Need someone to check this. I got the answer wrong somehow.

$f${w,x,y,z) = $$\displaystyle w*x + w * \bar{x} + w * z + x * y$$

$$\displaystyle =(wx + w\bar{x})(wz + xy) =w(x + \bar{x}) =w * 1 = w(wz + xy) = wz + xy$$

Last edited:

#### Evgeny.Makarov

##### Well-known member
MHB Math Scholar
$f${w,x,y,z) = $$\displaystyle w*x + w * \bar{x} + w * z + x * y$$

$$\displaystyle =(wx + w\bar{x})(wz + xy)$$
I don't understand why you replaced + between $(wx+w\bar{x})$ and $(wz+xy)$ in the original expression with * in the second expression. Which operation is in the problem statement?

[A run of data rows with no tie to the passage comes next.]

-- ==== Sys2Proof/Machine/Data.lean ====
section
/-! DEFINITION. The parts that the state of the machine is made of, all of them plain data. Tables are
sorted lists of keys and values; the operations over them are in Tab.lean. -/

namespace Sys2Proof.Machine

/-- A table: keys strictly rising. -/
structure Tab (α : Type) where
  cells : List (Nat × α)
deriving DecidableEq, Repr

/-- Bytes of memory by address: a list of `Host.Cell` with keys strictly rising and no byte equal to
what an unlisted address reads as. -/
abbrev Memory := Tab Byte

/-! ## Faults of a lane -/

/-- A fault of one lane (R221, R222), with what its error record carries (R227). -/
structure LaneFault where
  code     : Byte
  addr     : Dword := 0
  detail   : Nat := 0
  operand  : Nat := 0
  space    : Nat := 0
  size     : Nat := 0
  observed : Word := 0
deriving DecidableEq, Repr

/-! ## Registers -/

/-- A 32-bit register element and its poison bit (R70). -/
structure Elem where
  bits   : Word
  poison : Bool
deriving DecidableEq, Repr

/-- A format tag (R58). -/
structure Tag where
  fmt   : Ty
  valid : Bool
  scale : Byte
deriving DecidableEq, Repr

/-- A capability and its hidden tag bit (R79, R92). -/
structure Cap where
  w0  : Dword
  w1  : Dword
  tag : Bool
deriving DecidableEq, Repr

/-- A Stoker scalar: 64 bits and a poison bit for each half (R84). -/
structure SReg where
  bits : Dword
  plo  : Bool
  phi  : Bool
deriving DecidableEq, Repr

/-- A register a group can wait for or write late: a main-file row relative to the group's first row,
a near register, a uniform register, or a Stoker scalar. -/
inductive Reg where
  | v (row : Nat) | n (i : Nat) | k (i : Nat) | s (i : Nat)
deriving DecidableEq, Repr

/-- One element write that a load makes when it lands, the fabric port that a peer's data comes through (R396), and the
scratchpad word that it comes from: core, word, and which 32 bits of it (R138). -/
structure LaneWrite where
  reg  : Reg
  lane : Nat
  elem : Elem
  port : Option Nat := none
  word : Option (Nat × Nat × Nat) := none
deriving DecidableEq, Repr

/-! ## Fibres and groups -/

/-- Why a batch is not ready (R41). Times are front-end cycles of its cluster, or nanoseconds. -/
inductive Wait where
  /-- At an `rcv`, until the cycle named at most (R271). -/
  | rcv (limit : Nat)
  /-- After `yield`, until the cycle named at most (R272). -/
  | yielded (limit : Nat)
  /-- After `pause` (R272). -/
  | paused (limit : Nat)
  /-- After `sleep`, until TIME reaches the value (R363). -/
  | sleeping (time : Nat)
  /-- In `wait` on an engine counter (R350). -/
  | engine (cls : EngClass) (thresh : Nat)
  /-- Parked on a queue's wait list (R177). -/
  | queue (home : Nat)
  /-- Told that the home's wait table is full; retries at the cycle named (R177). -/
  | queueRetry (limit : Nat)
  /-- In `bar` or `barw` of a barrier, or in `gbar` as barrier 16, until the generation in which the
  group arrives has completed (R338, R339). -/
  | barrier (id : Nat)
  /-- In `stoke`, until no stream runs on the core (R351). -/
  | stoke
  /-- In `sfin`, until the stream's counters stand at 0 (R352). -/
  | sfin
  /-- For page walks of the die (R195). -/
  | walk (pages : List Nat)
  /-- In `tlbinv`, until the invalidation is complete (R362). -/
  | tlbinv (id : Nat)
  /-- For a permit of an engine queue (R39). -/
  | permit
  /-- For the refresh windows of physical Folio bank groups to close (R112). -/
  | window (gates : List Nat)
deriving DecidableEq, Repr

/-- A predicate block in progress (R248): instructions still covered, the pattern shifted to the next
one, and the fibre's g. -/
structure Block where
  left    : Nat
  pattern : BitVec 8
  g       : Bool
deriving DecidableEq, Repr

/-- A fibre (R14) with its trap registers (R86) and hidden state (R233). -/
structure Fibre where
  /-- PC, 52 bits. -/
  pc       : Addr
  /-- Predicate word p0 to p15. -/
  pred     : BitVec 16
  /-- WBASE, 12 bits. -/
  wbase    : BitVec 12
  /-- Strand start, read as STRANDPC. -/
  strand   : Addr
  /-- Survivors of the current strand; none before the first header. -/
  surv     : Option StrandArgs
  /-- The next instruction must be a header (R28). -/
  needHdr  : Bool
  /-- The fibre belongs to a trap-handler batch (R223). -/
  handler  : Bool
  trapCause : Word
  trapPc   : Dword
  trapAddr : Dword
  trapInfo : Dword
  trapMask : Word
  /-- Resume point (R223). -/
  resume   : Addr
  /-- The fault code that the handler was entered for, and where (R278). -/
  entryCode : Byte
  entryPc  : Addr
  /-- TRAPPC written since handler entry (R223). -/
  pcWritten : Bool
  /-- Skip bit and the address of the `brk` it passes (R278). -/
  skip     : Option Addr
  /-- Arrived mask: named barriers 0 to 15 and the grid barrier (R337). -/
  arrived  : BitVec 17
  /-- Barriers whose generation in which the fibre's group arrived has completed (R338). -/
  released : BitVec 17
  /-- Predicate block in progress. -/
  block    : Option Block
  /-- What the fibre waits for. -/
  wait     : Option Wait
  /-- Parked on a fault that is not settled, with its code (R219, R226). -/
  parked   : Option Byte
  /-- Front-end cycle, counted from 1, of the fibre's last issue; 0 before its first (R42). -/
  age      : Nat
deriving DecidableEq, Repr

/-- One `vm` unit (R208). -/
structure VUnit where
  id   : Nat
  done : Bool
deriving DecidableEq, Repr

/-- A load whose results have not landed (R72): what it writes, which lanes' results a replay has
discarded (R30), and whether it is a `vm` unit. -/
structure Flight where
  id      : Nat
  lanes   : List Nat
  writes  : List LaneWrite
  regs    : List Reg
  tag     : Tag
  /-- Lanes of quads whose hidden tag it sets, by first row × 64 + lane (R82). -/
  quad    : List Nat
  /-- Lanes of quads that it loads, tagged or not, in the same numbering. -/
  quads   : List Nat
  unit    : Bool
  /-- Physical Folio bank groups that the load reads: it waits for their windows (R112). -/
  gates   : List Nat
deriving DecidableEq, Repr

/-- A fault that the `wait` retiring a copy raises (R118, R133, R350). -/
structure PendingFault where
  cls    : EngClass
  code   : Byte
  detail : Nat
  addr   : Dword
  /-- The first word of the poisoned granule (R227). -/
  observed : Word := 0
deriving DecidableEq, Repr

/-- A batch of copies (R209): copies that have joined, the ones still running, whether it is open, the
faults that its retirement leaves for a `wait` (R350), and the granules of memory that its completed copies have
written (R152). -/
structure CopyBatch where
  joined  : Nat
  running : List Nat
  isOpen  : Bool
  faults  : List PendingFault
  dests   : List Nat
deriving DecidableEq, Repr

/-- A register result not yet ready for a source read (R44). -/
structure Busy where
  reg   : Reg
  lanes : List Nat
  ready : Nat
deriving DecidableEq, Repr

$$\displaystyle =w(x + \bar{x}) =w * 1$$
What happened to $(wz+xy)$? When you write =, it should indeed mean "equal", not "I will work on one subexpression and later return to the other one".

$$\displaystyle w(wz + xy) = wz + xy$$
Here you return the second factor $(wz+xy)$.

#### shamieh

##### Active member
So what's the solution? Because I'm lost.

#### Ackbach

##### Indicium Physicus
Staff member
I would do
\begin{align*}
f&=wx + w \bar{x} + wz + xy \qquad \text{(original expression)} \\
&=w(x+ \bar{x})+wz+xy \qquad \text{(distribution law)} \\
&=w \cdot 1+wz+xy \qquad \text{(complementation or excluded middle)} \\
&=w+wz+xy \qquad \text{(identity for $\cdot$)} \\